— Your objective —
Verbatim, and with nothing else, reproduce the data below from its first line through the line containing "let shape := w.g.r.rdV64 f.c.toNat L".

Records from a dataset
/-! ### Matrix words and the array -/

/-- MX.RUN and MX.DIST post one entry for each active quarter, in order. For one active quarter that is the operation that its
registers spell, where their fields are legal, their rows aligned and inside an allocation, and their residency not STALE; it uses
what the last posted operation of its residency there will leave, or else, and where a newer load has arrived since (10 R186), the
residency as it stands (log entry 29). A STALE
one traps with the handle in TADDR; a handle that is not live, or a field out of range, raises ILLEGAL (10 R198 to R201, 22 R380,
R381). -/
def Obligations.MatrixRunWords : Prop :=
  (∀ (s : State) (w : Site) (f : MxRunF) (dist : Bool) (x : Nat → RunOp × Nat), s.site? = some w → w.unperformed = false →
    (∀ L ∈ w.quarters f.g, (w.runTiles f L).1 + (w.runTiles f L).2 ≤ w.tm.shape.tiles) →
    (∀ L ∈ w.quarters f.g, w.quarter s dist f L = .ok ((x L).1, (x L).2, none)) →
    w.canPost s ((w.quarters f.g).map fun L => (x L).2) = true →
    ∃ t g, Gives (if dist then .mxDist f else .mxRun f) s t ∧ t = { s with cores := t.cores, teams := t.teams } ∧
      (t.core w.core).fifo =
        ((w.quarters f.g).foldl (fun c L => rowsHit w.team (x L).2 8 c) (s.core w.core)).fifo ++
          ((w.quarters f.g).map fun L => w.entry (.run (x L).1) (x L).2 (w.spanOf s (.run (x L).1))) ∧
      t.group? w.team w.grp = some g ∧ g.r = w.g.r.advance w.slot) ∧
  ∀ (s : State) (w : Site) (f : MxRunF) (L : Nat), s.site? = some w → w.unperformed = false → w.quarters f.g = [L] →
    (let run := w.g.r.rdV f.a.toNat L
     let rows := w.g.r.rdV f.b.toNat L
     let shape := w.g.r.rdV64 f.c.toNat L
     let h : BitVec 16 := run.extractLsb' 0 16
     let fmt := s.fslotWord w.tm.nest f.slot.toNat
     let m := (shape.extractLsb' 0 5).toNat + 1
     let row0 := (shape.extractLsb' 5 5).toNat
     let koff := (shape.extractLsb' 10 6).toNat
     let klen := (shape.extractLsb' 16 6).toNat + 1
     let noff := (shape.extractLsb' 22 7).toNat
     let nlen := (shape.extractLsb' 32 7).toNat + 1
     let tile := (run.extractLsb' 16 6).toNat
     let bar := 8 * (shape.extractLsb' 40 21).toNat
     let zeros := run.extractLsb' 22 10 = 0 ∧ shape.extractLsb' 61 3 = 0 ∧ shape.extractLsb' 39 1 = 0 ∧
       shape.extractLsb' 29 3 = 0
     (∀ (i : Nat) (r : Residency), s.live? w.ctx h = some (i, r) →
       (let op := fun (dist : Bool) => (⟨dist, (s.core w.core).useFor w.ctx i r, tile, rows.toNat, row0, m, koff, klen, noff, nlen, fmt⟩ : RunOp)
        let fits := fun (dist : Bool) => koff + klen ≤ r.k32 ∧ noff + nlen ≤ r.n16 ∧ row0 + m ≤ 32 ∧
          tile + (nlen + 1) / 2 ≤ w.tm.shape.tiles ∧ (fmt &&& 0xF).toNat ∈ [8, 9, 10] ∧
          (dist = true → ¬ ((fmt &&& 0xF).toNat = 10 ∧ (r.fmt &&& 0xF).toNat = 11))
        let placed := rows.toNat % 16 = 0 ∧ (∃ x, s.padAt w.team w.tm rows.toNat (op false).bytes = .ok x) ∧
          w.barAt s (BitVec.ofNat 32 bar) = .ok bar
        (zeros → fits false → placed → s.resState w.core w.ctx i r ≠ 4 → w.canPost s [bar] = true →
          PostsEntry (.mxRun f) s w (.run (op false)) bar w.g.r) ∧
        (zeros → fits true → placed → s.resState w.core w.ctx i r ≠ 4 → w.canPost s [bar] = true →
          PostsEntry (.mxDist f) s w (.run (op true)) bar w.g.r) ∧
        (zeros → fits false → placed → s.resState w.core w.ctx i r = 4 → w.blocked = false → w.g.t.inh = false →
          w.g.noneOut = true → (w.slot = true → w.g.t.pend0 = none) → (s.ctx w.ctx).handler ≠ 0 → s.fetchError w.core w.ctx (s.ctx w.ctx).handler = none →
          ∃ t g, Gives (.mxRun f) s t ∧ OnlyGroup s t w.team w.grp w.tm g ∧
            Entered w g ⟨.staleRes, w.pc, 0, w.pc, h.setWidth 64, 0⟩ w.ps.repc (s.ctx w.ctx).handler) ∧
        (zeros → ¬ fits false → w.blocked = false → ∃ t, Gives (.mxRun f) s t ∧ Faulted w s t .illegal 0) ∧
        (zeros → ¬ fits true → w.blocked = false → ∃ t, Gives (.mxDist f) s t ∧ Faulted w s t .illegal 0) ∧
        (zeros → fits false → rows.toNat % 16 ≠ 0 → w.blocked = false →
          ∃ t, Gives (.mxRun f) s t ∧ Faulted w s t .misalign (rows.setWidth 64)))) ∧
     ((¬ zeros ∨ s.live? w.ctx h = none) → w.blocked = false →
       (∃ t, Gives (.mxRun f) s t ∧ Faulted w s t .illegal 0) ∧ ∃ t, Gives (.mxDist f) s t ∧ Faulted w s t .illegal 0))

/-- MX.ZERO, MX.DRAIN and MX.TOPK with legal fields, their bytes inside an allocation and room post the operation that their
operand spells; a drain through a slot with SR moves the LFSR of lane 0 on by one step an element (10 R205, R206, R208, 22 R383). -/
def Obligations.EpilogueWords : Prop :=
  ∀ (s : State) (w : Site) (f : SPairReg) (bar : Nat), s.site? = some w → w.unperformed = false →
    (let x := w.g.r.rdS64 f.a.toNat
     let tile := (x.extractLsb' 0 6).toNat
     let m := (x.extractLsb' 6 5).toNat + 1
     let n := (x.extractLsb' 14 7).toNat + 1
     let dst := (x.extractLsb' 24 24).toNat
     let inside := fun (a len : Nat) => ∃ y, s.padAt w.team w.tm a len = .ok y
     (x.extractLsb' 6 8 = 0 → x.extractLsb' 21 43 = 0 → n ≤ 64 → tile + n ≤ w.tm.shape.tiles →
       w.barAt s (w.g.r.rdS f.b.toNat) = .ok bar → w.canPost s [bar] = true →
       PostsEntry (.mxZero f) s w (.zero tile n) bar w.g.r) ∧
     (x.extractLsb' 6 8 ≠ 0 ∨ x.extractLsb' 21 43 ≠ 0 ∨ 64 < n ∨ w.tm.shape.tiles < tile + n → w.blocked = false →
       ∃ t, Gives (.mxZero f) s t ∧ Faulted w s t .illegal 0) ∧
     (let slotNo := (x.extractLsb' 21 3).toNat
      let pitch := (x.extractLsb' 48 16).toNat
      let slot := s.fslotWord w.tm.nest slotNo
      let fmt := (slot &&& 0xF).toNat
      let bits := n * fmtWidth fmt
      (x.extractLsb' 11 3 = 0 → n ≤ 32 → tile < w.tm.shape.tiles → fmt ≤ 7 → bits % 8 = 0 → bits / 8 ≤ pitch →
        (∀ r, r < m → inside (dst + r * pitch) (bits / 8)) → w.barAt s (w.g.r.rdS f.b.toNat) = .ok bar →
        w.canPost s [bar] = true →
        PostsEntry (.mxDrain f) s w (.drain dst pitch n m tile slot slotNo (w.g.r.draw 0)) bar
          (if (FmtSlot.ofWord slot).rm = .sr then w.g.r.stepLfsr (m * n) [0] else w.g.r)) ∧
      (x.extractLsb' 11 3 ≠ 0 ∨ 32 < n ∨ w.tm.shape.tiles ≤ tile ∨ 7 < fmt ∨ bits % 8 ≠ 0 ∨ pitch < bits / 8 →
        w.blocked = false → ∃ t, Gives (.mxDrain f) s t ∧ Faulted w s t .illegal 0)) ∧
     (let k := (x.extractLsb' 11 3).toNat + 1
      (x.extractLsb' 21 3 = 0 → x.extractLsb' 48 16 = 0 → k ≤ n → tile + (n + 31) / 32 ≤ w.tm.shape.tiles → dst % 16 = 0 →
        (∀ r, r < m → inside (dst + 16 * r) (2 * k) ∧ inside (dst + 512 + 32 * r) (4 * k)) →
        w.barAt s (w.g.r.rdS f.b.toNat) = .ok bar → w.canPost s [bar] = true →
        PostsEntry (.mxTopk f) s w (.topk dst k n m tile) bar w.g.r) ∧
      (x.extractLsb' 21 3 ≠ 0 ∨ x.extractLsb' 48 16 ≠ 0 ∨ n < k ∨ w.tm.shape.tiles < tile + (n + 31) / 32 →
        w.blocked = false → ∃ t, Gives (.mxTopk f) s t ∧ Faulted w s t .illegal 0)))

— Solution for this exercise —
/-! ### Matrix words and the array -/

/-- MX.RUN and MX.DIST post one entry for each active quarter, in order. For one active quarter that is the operation that its
registers spell, where their fields are legal, their rows aligned and inside an allocation, and their residency not STALE; it uses
what the last posted operation of its residency there will leave, or else, and where a newer load has arrived since (10 R186), the
residency as it stands (log entry 29). A STALE
one traps with the handle in TADDR; a handle that is not live, or a field out of range, raises ILLEGAL (10 R198 to R201, 22 R380,
R381). -/
def Obligations.MatrixRunWords : Prop :=
  (∀ (s : State) (w : Site) (f : MxRunF) (dist : Bool) (x : Nat → RunOp × Nat), s.site? = some w → w.unperformed = false →
    (∀ L ∈ w.quarters f.g, (w.runTiles f L).1 + (w.runTiles f L).2 ≤ w.tm.shape.tiles) →
    (∀ L ∈ w.quarters f.g, w.quarter s dist f L = .ok ((x L).1, (x L).2, none)) →
    w.canPost s ((w.quarters f.g).map fun L => (x L).2) = true →
    ∃ t g, Gives (if dist then .mxDist f else .mxRun f) s t ∧ t = { s with cores := t.cores, teams := t.teams } ∧
      (t.core w.core).fifo =
        ((w.quarters f.g).foldl (fun c L => rowsHit w.team (x L).2 8 c) (s.core w.core)).fifo ++
          ((w.quarters f.g).map fun L => w.entry (.run (x L).1) (x L).2 (w.spanOf s (.run (x L).1))) ∧
      t.group? w.team w.grp = some g ∧ g.r = w.g.r.advance w.slot) ∧
  ∀ (s : State) (w : Site) (f : MxRunF) (L : Nat), s.site? = some w → w.unperformed = false → w.quarters f.g = [L] →
    (let run := w.g.r.rdV f.a.toNat L
     let rows := w.g.r.rdV f.b.toNat L
     let shape := w.g.r.rdV64 f.c.toNat L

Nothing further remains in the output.